As a developer, you know that investing in a California investment partnership can prove quite lucrative. But before you invest, you need to make certain that you understand how California law defines and treats these investments.
For instance, as FindLaw explains, Section 17955 of the California Revenue and Taxation Code defines an investment partnership as one in which at least 90% of its investment securities represent a combination of bank or other financial institution deposits and the office space and equipment necessary to conduct business.
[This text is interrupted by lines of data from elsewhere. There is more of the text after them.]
/-- Repeat i of an element-wise instruction: `f` gives the code of element e from those of the three sources (R137,
R145). -/
def Vec.each (v : Vec) (w : W64) (i : Nat) (f : Nat → Nat → Nat → Nat → Nat) : Vec :=
  let b := vtW (vTy w)
  let x := v.tile (vTA w + i)
  let y := v.tile (if vSCAL w then vTB w else vTB w + i)
  let z := v.tile (vTC w + i)
  v.put (vTD w + i) b (vtN (vTy w)) (vOn w v) (fun e =>
    f e (elemAt b x e) (elemAt b y (if vSCAL w then 0 else e)) (elemAt b z e))

/-- Queue a vector instruction with the address VADDR gives it (R138). An advance by POST that leaves the 23 bits of ADDR
wraps (DESIGN CHOICE, log entry 65). -/
def State.vecPush (s : State) (g : Nat) (w : W64) : State :=
  let bp := corePage g
  let k := vTA w % 8
  let mem := vecMemOp w
  let addr : Int := s.fld bp (VADDR_ADDR k)
  let post := vTA w / 16 == 1
  let e : VEntry := ⟨w, if mem then (if post then addr else addr + vOff w) else 0,
    if mem then s.fld bp (VADDR_PITCH k) else 0, (s.core g).pc, 0⟩
  let s := if mem && post then s.setFld bp (VADDR_ADDR k) ((addr + vOff w) % 2 ^ 23).toNat else s
  let c := s.core g
  s.finish g { c with vec := { c.vec with q := c.vec.q ++ [e] } }

/-- The vector queue holds its usable number of entries (R102, R160). -/
def State.vecFull (s : State) (g : Nat) : Bool := s.fld (corePage g) VEC_CFG_QDEPTH < (s.vec g).pending

/-- VECTOR_ISSUE (R97, R102, R138): a word whose opcode lies below 0xC0 is not this command. -/
def execVectorIssue (g : Nat) (w : W64) (s : State) : Out :=
  if wOp w < 0xC0 then onSite g (fun s => s) s
  else issue g w (fun s => if s.vecFull g then s.stallAt g (.queueFull engVec w) else s.vecPush g w) s

/-- The work of an entry of the vector queue. -/
def VEntry.work (e : VEntry) (g : Nat) : Work := ⟨g, engVec, ownVec, e.pc, e.w, 0#32, 0⟩

/-- The entry that a row takes: the first one that may start and has the row's opcode. A reserved opcode that may start is
taken, and faults, by any row. -/
def Vec.nextFor (v : Vec) (op : Nat) : Option (Nat × VEntry) :=
  ((List.range v.q.length).filterMap (fun i => (v.q[i]?).map (fun e => (i, e)))).find? (fun p =>
    v.mayStart p.1 && (vOp p.2.w == op || 0xEF ≤ vOp p.2.w))

/-- Instructions at the head of the queue that have finished leave it, and their counters advance in program order (R104,
R158). -/
def vecRetire (g : Nat) : Eng Unit := do
  let s ← get
  let l := (s.vec g).q.takeWhile VEntry.done
  modify (fun s => s.setVec g { s.vec g with q := (s.vec g).q.dropWhile VEntry.done })
  l.forM (fun e => do
    let s ← get
    if vKEN e.w && (s.core g).enginesRun then (e.work g).count (vKC e.w) else pure ())

/-- Run one repeat of the instruction that a row names: it is checked when it is taken (R137), runs, and retires once it and
every earlier one have finished. -/
def vecRow (g op : Nat) (f : Work → VEntry → Eng Unit) (s : State) : Out :=
  onSite g (fun s =>
    match (s.vec g).nextFor op with
    | none => s
    | some (i, e) =>
      if (s.core g).enginesRun then
        Eng.go (do
          (e.work g).require (0 < e.reps || vecLegal e.w)
          f (e.work g) e
          modify (fun s => s.setVec g { s.vec g with q := (s.vec g).q.set i { e with reps := e.reps + 1 } })
          vecRetire g) s
      else s) s

/-- An instruction of the compute pipe: what repeat i of it does to the engine's registers. -/
def vecOp (g op : Nat) (f : W64 → Nat → Vec → Vec) (s : State) : Out :=
  vecRow g op (fun _ e => modify (fun s => s.setVec g (f e.w e.reps (s.vec g)))) s

/-- A region resolved by VADDR must lie in the scratchpad (R138). -/
def Work.vregion (w : Work) (a : Int) (n : Nat) : Eng Unit :=
  if a < 0 then w.fault fkRange (a % 2 ^ 64).toNat else w.region a.toNat n

/-- The rows of tile i of a load or store: row number, address and bytes (R139). -/
def vecRows (e : VEntry) (strided : Bool) (i : Nat) : List (Nat × Int × Nat) :=
  let r := vtR (vTy e.w)
  if strided then (List.range r).map (fun k => (k, e.addr + ((r * i + k) * e.pitch : Nat), 1024 / r))
  else [(0, e.addr + (1024 * i : Nat), 1024)]

/-- All rows of all repeats lie in the scratchpad. -/
def vecBounds (w : Work) (e : VEntry) (strided : Bool) : Eng Unit :=
  ((List.range (vREP e.w + 1)).flatMap (vecRows e strided)).forM (fun r => w.vregion r.2.1 r.2.2)

/-- VLD and VLDS (R139, R145): masked elements keep their values, and their bytes are read. -/
def vecLoad (strided : Bool) (w : Work) (e : VEntry) : Eng Unit := do
  if e.reps == 0 then vecBounds w e strided else pure ()
  let l ← (vecRows e strided e.reps).mapM (fun r => do
    let v ← w.read r.2.1.toNat r.2.2
    pure (v * 2 ^ (8 * r.1 * r.2.2)))
  let x := BitVec.ofNat 8192 l.sum
  let b := vtW (vTy e.w)
  modify (fun s =>
    let v := s.vec w.g
    s.setVec w.g (v.put (vTD e.w + e.reps) b (vtN (vTy e.w)) (vOn e.w v) (elemAt b x)))

/-- Runs of consecutive numbers in a rising list: start and length. -/
def runsOf (l : List Nat) : List (Nat × Nat) :=
  (l.foldl (fun (a : List (Nat × Nat)) x =>
    match a with
    | (b, n) :: r => if b + n == x then (b, n + 1) :: r else (x, 1) :: a
    | [] => [(x, 1)]) []).reverse

/-- VST and VSTS (R139, R145): bytes of masked elements are left as they were. -/
def vecStore (strided : Bool) (w : Work) (e : VEntry) : Eng Unit := do
  if e.reps == 0 then vecBounds w e strided else pure ()
  (vecRows e strided e.reps).forM (fun r => do
    let a := r.2.1.toNat
    w.owned a r.2.2
    let s ← get
    let v := s.vec w.g
    let z := vtW (vTy e.w) / 8
    let n := r.2.2 / z
    let x := v.tile (vTB e.w + e.reps)
    let on := (List.range n).filter (fun k => vOn e.w v (r.1 * n + k))
    (runsOf on).forM (fun p =>
      w.write (a + z * p.1) (z * p.2) (x.toNat / 2 ^ (8 * (r.1 * r.2.2 + z * p.1)))))

def execVld (g : Nat) (s : State) : Out := vecRow g 0xC0 (vecLoad false) s
def execVlds (g : Nat) (s : State) : Out := vecRow g 0xC1 (vecLoad true) s
def execVst (g : Nat) (s : State) : Out := vecRow g 0xC2 (vecStore false) s
def execVsts (g : Nat) (s : State) : Out := vecRow g 0xC3 (vecStore true) s

/-- VMLD (R139): the whole mask register. -/
def execVmld (g : Nat) (s : State) : Out :=
  vecRow g 0xC4 (fun w e => do
    w.vregion e.addr 128
    let v ← w.read e.addr.toNat 128
    modify (fun s => s.setVec g ((s.vec g).setMask (vTD e.w) (BitVec.ofNat 1024 v)))) s

/-- VMST (R139). -/
def execVmst (g : Nat) (s : State) : Out :=
  vecRow g 0xC5 (fun w e => do
    w.vregion e.addr 128
    let s ← get
    w.write e.addr.toNat 128 ((s.vec g).mask (vTB e.w)).toNat) s

/-- VCHLD (R139, R153). -/
def execVchld (g : Nat) (s : State) : Out :=
  vecRow g 0xC6 (fun w e => do
    w.vregion e.addr 144
    let v ← w.read e.addr.toNat 144
    modify (fun s => let x := s.vec g; s.setVec g { x with chain := x.chain.set (vTD e.w) (BitVec.ofNat 1152 v) })) s

/-- Arithmetic on the values read, rounded once (R141–R143). -/
def vecArith (op : Nat) (w : W64) (i : Nat) (v : Vec) : Vec :=
  let ty := vTy w
  v.each w i (fun _ x y z => vtEnc ty (vtArith op ty (vtDec ty x) (vtDec ty y) (vtDec ty z)) .rne)

/-- Logic and shifts on the codes. -/
def vecLogic (op : Nat) (w : W64) (i : Nat) (v : Vec) : Vec := v.each w i (fun _ x y _ => vtLogic op (vtW (vTy w)) x y)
In addition, at least 90% of its gross income must derive from the dividends, interests and gains it receives from selling or exchanging its qualifying investment securities.
Qualifying investment securities
As for “qualifying investment securities,” they can include such things as the following:
- Common stock
- Foreign or domestic deposits of cash or currency equivalents
- Securities backed by mortgages or other assets
- Repurchase agreements
- Futures contracts for stocks or bonds
- Regulated futures contracts
Under no circumstances, however, does your interest in any partnership other than another investment partnership qualify as an investment security.
If you do not live in California on a full-time basis, you will not have to pay California income tax on the dividends, interest or gains you receive from your qualifying securities under several specified circumstances including any of the following:
- Your only contact with the investment partnership is through a California broker, dealer or other financial advisor
- The partnership qualifies as a California investment partnership, regardless of whether or not it locates its principal place of business in California
- The partnership qualifies as a regulated investment company, regardless of whether or not it locates its principal place of business in California
This is general educational information and not intended to provide legal advice.